Work instructions »
Find the lines below in which the string "bufs" occurs. Copy each one.

Data for this exercise »
-- ==== Sys2Proof/Machine/Fabric.lean ====
section
/-!
DEFINITION. The fabric's own rules (R180 to R192, R200 to R204, R219 to R223): slots and targets, room and emission, choosing and
performing a firing, taking tokens, and what happens to poison.
-/
namespace Sys2Proof.Machine

open Sys2Proof

/-! ## Elements and slots -/

/-- Element e of core p. -/
def State.elem (s : State) (p e : Nat) : Elem := Map.get (s.core p).elems Elem.reset e
/-- An element replaced. -/
def State.setElem (s : State) (p e : Nat) (x : Elem) : State := s.modCore p fun c => { c with elems := Map.put c.elems e x }
/-- An element changed. -/
def State.modElem (s : State) (p e : Nat) (f : Elem → Elem) : State := s.setElem p e (f (s.elem p e))

/-- The word of an active slot of an image (R180). -/
def EImage.word (g : EImage) (slot : Nat) : Option Word := if g.slotv.getLsbD slot then some (Map.get g.slots 0 slot) else none
/-- The word of an active slot of the active bank. -/
def Elem.word (x : Elem) (slot : Nat) : Option Word := x.act.bind fun g => g.word slot
/-- OP of an active slot; 0x1FF, an unassigned value, where the slot is not active. -/
def Elem.op (x : Elem) (slot : Nat) : Nat := match x.word slot with | some w => (opOf w).toNat | none => 0x1FF

/-- A word consumes a port: 0 a, 1 b (R182). A draining `sink` consumes port a (R258). -/
def takesPort (w : Word) (port : Nat) : Bool := if port = 0 then (ewOf w).sa == 0 else (ewOf w).sb == 0

/-- A token other than a segment token may be given to a port: the slot consumes it, and it is no port a of `mdrn`, which receives only segment tokens
(R250) (log 83, DEDUCED). -/
def feedsPort (w : Word) (port : Nat) : Bool :=
  takesPort w port && !(port == 0 && 0x148 ≤ (opOf w).toNat && (opOf w).toNat < 0x14C)

/-- A memory-port node (R265). -/
def memNode (op : Nat) : Bool := 0x110 ≤ op && op ≤ 0x128
/-- A vector slot, as the grant of R378 counts them. -/
def vecSlot (op : Nat) : Bool :=
  (0x020 ≤ op && op < 0x048) || (0x058 ≤ op && op < 0x060) || (0x0A0 ≤ op && op ≤ 0x0A4) || op == 0x14C || op == 0x14D
/-- `mpre`, `mrow` and `mdrn` in some format. -/
def matSlot (op : Nat) : Bool := 0x140 ≤ op && op < 0x14C
/-- A sink with draining enabled (R258). -/
def drains (w : Word) : Bool := (opOf w).toNat == 0x104 && (ewOf w).sb == 3
/-- The number of an input buffer. -/
def portKey (slot port : Nat) : Nat := slot * 2 + port

/-! ## Targets (R27, R185, R186) -/

/-- V of a target. -/
def tgtV (t : BitVec 13) : Bool := t.getLsbD 12
/-- ELEM of a target. -/
def tgtElem (t : BitVec 13) : Nat := (t.extractLsb' 6 6).toNat
/-- The input buffer of a target within its element. -/
def tgtPort (t : BitVec 13) : Nat := (t.extractLsb' 0 6).toNat
/-- Target j of a slot word. -/
def target (w : EW) (j : Nat) : BitVec 13 := if j = 0 then w.t0 else w.t1

/-- The head token that a buffer keeps while its slot works on it: an `ldst` start (R266), or a held memory-port token (R69). -/
def Core.keepsHead (c : Core) (e port : Nat) : Bool :=
  let x := Map.get c.elems Elem.reset e
  let slot := port / 2
  let start := x.op slot == 0x110 && port % 2 == 0 &&
    ((Map.find x.nodes slot).isSome || anyOf x.matches_ (fun m => m.slot == slot) || anyOf x.due fun d => d.slot == slot)
  let held := e % 8 == 0 && (match (Map.get c.ports Port.idle (e / 8)).held with | some a => a.slot == slot && x.op slot != 0x110 | none => false)
  start || held

/-- Free entries of an input buffer: two, less the tokens in it (R181). -/
def Core.free (c : Core) (t : BitVec 13) : Nat :=
  let x := Map.get c.elems Elem.reset (tgtElem t)
  2 - (Map.get x.bufs [] (tgtPort t)).length - bit (c.keepsHead (tgtElem t) (tgtPort t))

/-- Every valid target of a list has room for all the tokens the list gives it (R186). -/
def Core.fits (c : Core) (l : List (BitVec 13)) : Bool := allOf l fun t => !tgtV t || (keep l fun u => u == t).length ≤ c.free t

/-- A token enters an input buffer. -/
def Elem.putBuf (x : Elem) (port : Nat) (k : Token) : Elem :=
  { x with bufs := Map.put x.bufs port (Map.get x.bufs [] port ++ [k]), arrived := x.arrived ++ [(port, k)] }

Exercise answer »
  2 - (Map.get x.bufs [] (tgtPort t)).length - bit (c.keepsHead (tgtElem t) (tgtPort t))
  { x with bufs := Map.put x.bufs port (Map.get x.bufs [] port ++ [k]), arrived := x.arrived ++ [(port, k)] }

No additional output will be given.